EXERCISE >>
Find the lines below in which the string "accounts" occurs. Copy each one.
::::::
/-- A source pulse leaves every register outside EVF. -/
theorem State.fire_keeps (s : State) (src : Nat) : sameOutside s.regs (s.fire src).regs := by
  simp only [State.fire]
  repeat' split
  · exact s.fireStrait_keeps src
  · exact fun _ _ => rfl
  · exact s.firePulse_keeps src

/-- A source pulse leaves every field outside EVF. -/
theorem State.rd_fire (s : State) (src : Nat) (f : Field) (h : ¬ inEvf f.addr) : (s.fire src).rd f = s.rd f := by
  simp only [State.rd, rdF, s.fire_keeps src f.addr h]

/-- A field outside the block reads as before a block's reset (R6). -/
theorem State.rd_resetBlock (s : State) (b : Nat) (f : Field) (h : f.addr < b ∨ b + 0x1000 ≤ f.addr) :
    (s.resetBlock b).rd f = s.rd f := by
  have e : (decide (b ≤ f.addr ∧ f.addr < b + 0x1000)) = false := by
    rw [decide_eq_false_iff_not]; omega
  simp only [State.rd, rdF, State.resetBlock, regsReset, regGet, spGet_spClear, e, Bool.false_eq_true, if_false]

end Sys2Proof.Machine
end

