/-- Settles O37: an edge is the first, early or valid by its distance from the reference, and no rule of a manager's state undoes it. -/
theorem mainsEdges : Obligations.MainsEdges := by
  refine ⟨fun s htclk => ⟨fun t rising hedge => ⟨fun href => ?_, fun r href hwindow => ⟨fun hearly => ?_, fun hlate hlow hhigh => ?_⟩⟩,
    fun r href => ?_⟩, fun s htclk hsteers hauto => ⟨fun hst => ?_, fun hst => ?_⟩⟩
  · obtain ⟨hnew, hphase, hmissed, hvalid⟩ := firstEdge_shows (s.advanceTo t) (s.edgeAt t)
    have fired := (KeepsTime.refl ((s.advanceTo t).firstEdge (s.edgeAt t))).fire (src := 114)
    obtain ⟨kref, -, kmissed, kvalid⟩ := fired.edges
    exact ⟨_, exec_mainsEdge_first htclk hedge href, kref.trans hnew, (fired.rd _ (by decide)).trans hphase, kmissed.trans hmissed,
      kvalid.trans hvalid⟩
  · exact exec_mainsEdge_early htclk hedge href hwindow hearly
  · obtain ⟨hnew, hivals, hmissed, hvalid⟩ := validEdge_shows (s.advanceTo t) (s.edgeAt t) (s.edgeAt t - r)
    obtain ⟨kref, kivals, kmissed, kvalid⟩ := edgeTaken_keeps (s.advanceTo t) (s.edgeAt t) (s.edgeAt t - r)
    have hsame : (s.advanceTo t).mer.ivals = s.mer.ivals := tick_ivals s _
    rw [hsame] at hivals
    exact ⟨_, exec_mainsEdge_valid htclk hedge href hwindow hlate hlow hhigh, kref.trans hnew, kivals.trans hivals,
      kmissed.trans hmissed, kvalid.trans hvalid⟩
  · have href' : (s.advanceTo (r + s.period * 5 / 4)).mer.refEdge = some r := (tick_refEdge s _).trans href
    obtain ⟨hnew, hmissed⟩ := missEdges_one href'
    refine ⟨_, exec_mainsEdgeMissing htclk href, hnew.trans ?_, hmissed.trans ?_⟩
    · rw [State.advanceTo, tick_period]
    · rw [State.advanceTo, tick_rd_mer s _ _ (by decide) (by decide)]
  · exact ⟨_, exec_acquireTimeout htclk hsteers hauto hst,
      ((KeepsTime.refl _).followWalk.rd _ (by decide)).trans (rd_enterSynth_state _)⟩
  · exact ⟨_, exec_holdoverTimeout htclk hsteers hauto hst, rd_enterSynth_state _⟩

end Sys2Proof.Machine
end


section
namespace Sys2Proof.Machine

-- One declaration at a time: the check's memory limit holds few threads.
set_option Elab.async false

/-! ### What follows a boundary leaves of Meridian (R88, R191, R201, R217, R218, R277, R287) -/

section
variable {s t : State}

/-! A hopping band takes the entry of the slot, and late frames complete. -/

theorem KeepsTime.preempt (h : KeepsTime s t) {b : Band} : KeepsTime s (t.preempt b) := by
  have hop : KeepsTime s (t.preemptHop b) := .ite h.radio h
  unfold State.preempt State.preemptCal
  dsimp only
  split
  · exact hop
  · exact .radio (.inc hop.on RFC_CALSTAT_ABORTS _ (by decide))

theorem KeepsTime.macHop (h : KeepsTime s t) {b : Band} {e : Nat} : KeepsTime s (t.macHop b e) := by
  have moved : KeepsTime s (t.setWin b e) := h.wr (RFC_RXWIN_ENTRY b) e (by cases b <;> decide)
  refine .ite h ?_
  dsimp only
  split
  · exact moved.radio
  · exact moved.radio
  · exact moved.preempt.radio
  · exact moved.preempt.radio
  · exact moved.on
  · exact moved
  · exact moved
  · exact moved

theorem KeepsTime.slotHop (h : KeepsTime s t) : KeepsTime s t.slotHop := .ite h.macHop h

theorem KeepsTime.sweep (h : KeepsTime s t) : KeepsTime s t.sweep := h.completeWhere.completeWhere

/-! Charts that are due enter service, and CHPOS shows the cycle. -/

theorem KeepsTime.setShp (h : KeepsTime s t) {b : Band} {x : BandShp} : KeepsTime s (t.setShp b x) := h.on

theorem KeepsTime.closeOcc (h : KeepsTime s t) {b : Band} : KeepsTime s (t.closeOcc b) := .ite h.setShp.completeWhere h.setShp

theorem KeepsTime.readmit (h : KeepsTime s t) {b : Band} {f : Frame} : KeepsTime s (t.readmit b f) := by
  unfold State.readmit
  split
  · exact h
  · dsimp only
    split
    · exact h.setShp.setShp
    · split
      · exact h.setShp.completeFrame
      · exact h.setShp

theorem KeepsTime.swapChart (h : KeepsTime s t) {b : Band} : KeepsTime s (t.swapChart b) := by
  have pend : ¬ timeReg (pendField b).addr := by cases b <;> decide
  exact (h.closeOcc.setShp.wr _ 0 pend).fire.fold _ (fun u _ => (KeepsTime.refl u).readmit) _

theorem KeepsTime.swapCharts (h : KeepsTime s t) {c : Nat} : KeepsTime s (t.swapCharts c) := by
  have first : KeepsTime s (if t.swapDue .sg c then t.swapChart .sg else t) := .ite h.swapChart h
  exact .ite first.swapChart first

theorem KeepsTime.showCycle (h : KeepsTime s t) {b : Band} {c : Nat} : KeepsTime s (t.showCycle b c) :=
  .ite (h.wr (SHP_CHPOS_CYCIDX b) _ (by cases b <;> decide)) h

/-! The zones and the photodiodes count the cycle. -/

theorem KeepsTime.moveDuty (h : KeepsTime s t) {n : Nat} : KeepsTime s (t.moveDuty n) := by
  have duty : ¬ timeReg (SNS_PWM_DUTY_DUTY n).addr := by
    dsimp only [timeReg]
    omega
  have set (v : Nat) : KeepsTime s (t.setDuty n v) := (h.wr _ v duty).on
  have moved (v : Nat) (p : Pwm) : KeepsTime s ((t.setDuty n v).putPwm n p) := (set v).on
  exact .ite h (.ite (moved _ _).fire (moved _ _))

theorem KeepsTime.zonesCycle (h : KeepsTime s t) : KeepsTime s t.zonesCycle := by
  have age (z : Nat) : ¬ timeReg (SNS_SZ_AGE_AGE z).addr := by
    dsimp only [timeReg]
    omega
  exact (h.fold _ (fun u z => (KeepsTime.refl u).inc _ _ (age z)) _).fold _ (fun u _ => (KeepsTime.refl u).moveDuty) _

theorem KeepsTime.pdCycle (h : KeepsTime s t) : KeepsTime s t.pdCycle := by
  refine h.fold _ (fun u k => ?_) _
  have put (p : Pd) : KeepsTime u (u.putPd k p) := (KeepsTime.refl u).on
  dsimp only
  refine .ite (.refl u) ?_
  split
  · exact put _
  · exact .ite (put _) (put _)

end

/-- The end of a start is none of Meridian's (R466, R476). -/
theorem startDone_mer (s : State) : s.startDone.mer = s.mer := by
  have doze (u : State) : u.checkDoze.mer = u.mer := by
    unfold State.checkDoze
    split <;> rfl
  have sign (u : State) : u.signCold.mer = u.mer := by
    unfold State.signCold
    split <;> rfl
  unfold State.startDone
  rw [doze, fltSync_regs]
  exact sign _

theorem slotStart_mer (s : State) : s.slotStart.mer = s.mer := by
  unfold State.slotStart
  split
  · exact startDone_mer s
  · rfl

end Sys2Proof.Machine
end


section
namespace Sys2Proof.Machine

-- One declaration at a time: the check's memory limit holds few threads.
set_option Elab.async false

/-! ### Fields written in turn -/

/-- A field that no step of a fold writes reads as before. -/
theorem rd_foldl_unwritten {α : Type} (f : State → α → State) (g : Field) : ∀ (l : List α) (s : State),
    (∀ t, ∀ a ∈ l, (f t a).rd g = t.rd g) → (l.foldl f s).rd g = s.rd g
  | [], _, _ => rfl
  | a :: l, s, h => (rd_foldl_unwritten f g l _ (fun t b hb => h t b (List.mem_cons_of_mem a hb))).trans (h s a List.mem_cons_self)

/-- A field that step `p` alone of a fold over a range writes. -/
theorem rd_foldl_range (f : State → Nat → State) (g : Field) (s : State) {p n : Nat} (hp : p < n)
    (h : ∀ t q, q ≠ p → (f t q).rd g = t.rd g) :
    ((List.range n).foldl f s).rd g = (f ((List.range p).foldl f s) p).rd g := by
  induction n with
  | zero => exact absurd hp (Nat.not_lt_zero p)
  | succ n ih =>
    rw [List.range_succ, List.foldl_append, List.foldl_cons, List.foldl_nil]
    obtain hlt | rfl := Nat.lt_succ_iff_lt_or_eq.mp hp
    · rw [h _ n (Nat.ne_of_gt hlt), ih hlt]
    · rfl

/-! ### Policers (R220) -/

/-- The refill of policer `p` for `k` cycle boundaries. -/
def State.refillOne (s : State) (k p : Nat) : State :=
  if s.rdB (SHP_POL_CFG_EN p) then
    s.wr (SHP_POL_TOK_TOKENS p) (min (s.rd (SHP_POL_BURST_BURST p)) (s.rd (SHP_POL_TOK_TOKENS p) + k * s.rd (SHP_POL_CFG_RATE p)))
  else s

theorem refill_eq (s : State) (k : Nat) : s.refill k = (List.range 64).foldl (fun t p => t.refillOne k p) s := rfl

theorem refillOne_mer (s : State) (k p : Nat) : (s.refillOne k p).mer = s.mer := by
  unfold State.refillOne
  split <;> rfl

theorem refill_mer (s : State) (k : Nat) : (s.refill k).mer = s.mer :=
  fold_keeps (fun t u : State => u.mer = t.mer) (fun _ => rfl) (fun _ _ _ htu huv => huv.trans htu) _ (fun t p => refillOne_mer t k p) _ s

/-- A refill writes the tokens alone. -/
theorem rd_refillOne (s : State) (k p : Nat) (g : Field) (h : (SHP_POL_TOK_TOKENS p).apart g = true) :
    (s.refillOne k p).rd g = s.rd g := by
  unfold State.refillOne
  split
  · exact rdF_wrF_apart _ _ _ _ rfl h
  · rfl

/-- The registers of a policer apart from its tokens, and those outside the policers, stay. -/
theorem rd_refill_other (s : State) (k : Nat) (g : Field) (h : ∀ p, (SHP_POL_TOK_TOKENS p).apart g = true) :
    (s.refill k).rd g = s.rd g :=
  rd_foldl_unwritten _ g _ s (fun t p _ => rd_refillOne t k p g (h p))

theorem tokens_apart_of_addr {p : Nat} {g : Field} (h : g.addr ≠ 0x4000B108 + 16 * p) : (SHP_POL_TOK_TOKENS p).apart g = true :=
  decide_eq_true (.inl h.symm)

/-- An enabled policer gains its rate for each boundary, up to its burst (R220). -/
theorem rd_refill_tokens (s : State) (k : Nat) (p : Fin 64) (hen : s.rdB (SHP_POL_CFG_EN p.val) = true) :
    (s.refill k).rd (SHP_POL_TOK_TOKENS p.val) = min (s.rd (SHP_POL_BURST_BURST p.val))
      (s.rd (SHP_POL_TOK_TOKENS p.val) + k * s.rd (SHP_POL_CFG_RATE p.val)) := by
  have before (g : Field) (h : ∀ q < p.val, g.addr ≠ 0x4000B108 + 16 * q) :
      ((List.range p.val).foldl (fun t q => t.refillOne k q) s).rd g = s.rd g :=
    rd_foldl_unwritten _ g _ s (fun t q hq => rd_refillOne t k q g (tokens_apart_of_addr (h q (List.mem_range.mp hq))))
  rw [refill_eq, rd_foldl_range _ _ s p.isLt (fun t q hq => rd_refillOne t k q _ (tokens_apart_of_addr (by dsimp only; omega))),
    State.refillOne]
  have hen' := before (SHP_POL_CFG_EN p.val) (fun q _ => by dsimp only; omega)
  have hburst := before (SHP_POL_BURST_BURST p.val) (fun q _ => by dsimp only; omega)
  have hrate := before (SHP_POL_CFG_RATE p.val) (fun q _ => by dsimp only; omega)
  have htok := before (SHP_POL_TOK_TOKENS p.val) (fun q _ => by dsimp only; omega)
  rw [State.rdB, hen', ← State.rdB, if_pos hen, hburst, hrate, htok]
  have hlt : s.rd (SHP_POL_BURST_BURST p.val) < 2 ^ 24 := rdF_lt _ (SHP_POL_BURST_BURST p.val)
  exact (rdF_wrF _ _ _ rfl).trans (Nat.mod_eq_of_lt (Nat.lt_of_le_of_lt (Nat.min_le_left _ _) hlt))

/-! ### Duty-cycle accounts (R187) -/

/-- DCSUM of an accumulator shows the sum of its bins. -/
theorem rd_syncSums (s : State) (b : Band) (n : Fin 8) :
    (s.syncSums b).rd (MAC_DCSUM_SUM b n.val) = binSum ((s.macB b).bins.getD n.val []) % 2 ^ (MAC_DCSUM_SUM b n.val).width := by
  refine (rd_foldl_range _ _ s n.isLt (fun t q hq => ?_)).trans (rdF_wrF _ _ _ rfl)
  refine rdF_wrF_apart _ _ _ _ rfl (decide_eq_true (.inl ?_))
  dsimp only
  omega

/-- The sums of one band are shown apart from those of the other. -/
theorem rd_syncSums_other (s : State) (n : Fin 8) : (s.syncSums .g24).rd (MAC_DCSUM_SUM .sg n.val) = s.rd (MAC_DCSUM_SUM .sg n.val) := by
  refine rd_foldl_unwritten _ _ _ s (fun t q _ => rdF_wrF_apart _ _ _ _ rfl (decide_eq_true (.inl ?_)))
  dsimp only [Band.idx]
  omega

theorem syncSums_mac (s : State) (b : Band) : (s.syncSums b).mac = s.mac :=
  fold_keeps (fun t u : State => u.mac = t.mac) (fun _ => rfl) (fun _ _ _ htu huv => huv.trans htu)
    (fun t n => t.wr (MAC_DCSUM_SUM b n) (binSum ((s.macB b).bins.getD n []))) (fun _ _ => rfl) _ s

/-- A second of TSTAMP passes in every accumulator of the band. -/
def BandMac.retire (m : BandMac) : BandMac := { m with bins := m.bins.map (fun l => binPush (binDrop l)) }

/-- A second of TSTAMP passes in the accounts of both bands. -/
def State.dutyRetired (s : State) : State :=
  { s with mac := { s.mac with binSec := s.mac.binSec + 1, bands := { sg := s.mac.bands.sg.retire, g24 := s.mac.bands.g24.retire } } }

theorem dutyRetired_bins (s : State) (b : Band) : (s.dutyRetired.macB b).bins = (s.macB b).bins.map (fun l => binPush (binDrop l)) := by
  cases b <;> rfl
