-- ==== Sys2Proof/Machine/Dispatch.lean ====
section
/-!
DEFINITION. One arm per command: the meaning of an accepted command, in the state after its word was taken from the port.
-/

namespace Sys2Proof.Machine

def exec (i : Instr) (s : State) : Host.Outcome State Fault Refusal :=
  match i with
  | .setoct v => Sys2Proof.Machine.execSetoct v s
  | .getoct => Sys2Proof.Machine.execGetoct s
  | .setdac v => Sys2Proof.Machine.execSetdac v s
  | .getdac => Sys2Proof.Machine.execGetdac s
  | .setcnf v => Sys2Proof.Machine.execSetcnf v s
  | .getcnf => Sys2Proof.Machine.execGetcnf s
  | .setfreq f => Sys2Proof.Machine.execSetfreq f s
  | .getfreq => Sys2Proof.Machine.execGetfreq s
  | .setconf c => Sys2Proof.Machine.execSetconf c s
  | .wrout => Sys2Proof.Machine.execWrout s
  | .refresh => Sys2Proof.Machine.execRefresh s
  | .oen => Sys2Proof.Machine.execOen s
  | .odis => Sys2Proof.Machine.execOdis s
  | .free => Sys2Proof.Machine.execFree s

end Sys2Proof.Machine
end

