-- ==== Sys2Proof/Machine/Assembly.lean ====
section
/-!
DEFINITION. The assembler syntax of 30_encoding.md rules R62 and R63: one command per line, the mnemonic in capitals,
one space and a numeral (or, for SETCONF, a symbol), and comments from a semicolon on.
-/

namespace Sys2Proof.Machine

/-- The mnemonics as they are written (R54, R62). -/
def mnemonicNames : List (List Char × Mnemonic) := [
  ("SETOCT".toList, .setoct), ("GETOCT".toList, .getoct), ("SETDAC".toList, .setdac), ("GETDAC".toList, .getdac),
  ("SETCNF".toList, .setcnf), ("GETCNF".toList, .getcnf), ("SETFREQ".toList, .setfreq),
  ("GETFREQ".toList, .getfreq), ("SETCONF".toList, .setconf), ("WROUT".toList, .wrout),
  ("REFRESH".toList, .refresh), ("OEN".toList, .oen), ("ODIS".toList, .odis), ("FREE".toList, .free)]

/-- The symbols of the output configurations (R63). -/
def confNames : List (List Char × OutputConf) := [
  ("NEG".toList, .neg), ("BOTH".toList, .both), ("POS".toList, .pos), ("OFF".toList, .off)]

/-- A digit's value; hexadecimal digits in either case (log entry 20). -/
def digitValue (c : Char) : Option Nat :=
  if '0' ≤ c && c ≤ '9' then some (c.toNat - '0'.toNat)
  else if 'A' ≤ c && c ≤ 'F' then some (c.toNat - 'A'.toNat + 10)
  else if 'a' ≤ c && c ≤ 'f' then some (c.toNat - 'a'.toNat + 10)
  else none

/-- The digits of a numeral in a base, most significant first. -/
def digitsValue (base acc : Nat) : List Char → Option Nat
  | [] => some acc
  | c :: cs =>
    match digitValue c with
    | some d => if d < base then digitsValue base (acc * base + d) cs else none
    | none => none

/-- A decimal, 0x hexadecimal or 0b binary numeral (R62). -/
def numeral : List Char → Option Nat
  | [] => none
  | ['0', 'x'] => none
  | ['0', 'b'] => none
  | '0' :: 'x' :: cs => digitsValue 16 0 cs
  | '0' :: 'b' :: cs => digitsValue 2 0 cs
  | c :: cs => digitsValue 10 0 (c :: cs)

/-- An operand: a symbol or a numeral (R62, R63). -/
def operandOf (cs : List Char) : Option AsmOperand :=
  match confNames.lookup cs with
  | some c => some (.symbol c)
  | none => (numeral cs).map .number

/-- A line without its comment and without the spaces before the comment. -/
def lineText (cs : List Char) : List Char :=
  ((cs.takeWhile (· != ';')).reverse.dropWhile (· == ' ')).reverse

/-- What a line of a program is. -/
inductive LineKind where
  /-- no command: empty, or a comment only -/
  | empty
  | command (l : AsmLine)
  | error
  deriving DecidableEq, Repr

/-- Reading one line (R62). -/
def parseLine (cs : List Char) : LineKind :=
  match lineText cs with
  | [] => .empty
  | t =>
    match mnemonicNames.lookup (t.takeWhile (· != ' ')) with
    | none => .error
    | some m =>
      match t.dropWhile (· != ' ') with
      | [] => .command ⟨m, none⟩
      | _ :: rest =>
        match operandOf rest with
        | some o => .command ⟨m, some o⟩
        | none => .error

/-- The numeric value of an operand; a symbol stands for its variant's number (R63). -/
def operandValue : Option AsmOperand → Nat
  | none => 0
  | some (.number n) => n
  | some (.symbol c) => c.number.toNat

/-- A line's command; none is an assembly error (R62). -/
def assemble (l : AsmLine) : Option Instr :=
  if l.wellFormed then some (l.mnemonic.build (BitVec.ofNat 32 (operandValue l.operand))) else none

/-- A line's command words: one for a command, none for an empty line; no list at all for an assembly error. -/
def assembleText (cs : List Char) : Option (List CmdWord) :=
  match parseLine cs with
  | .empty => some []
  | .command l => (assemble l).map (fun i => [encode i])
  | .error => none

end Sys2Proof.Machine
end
::::::
THE ANSWER >>
/-! ### Duty-cycle accounts (R187) -/
/-- A second of TSTAMP passes in the accounts of both bands. -/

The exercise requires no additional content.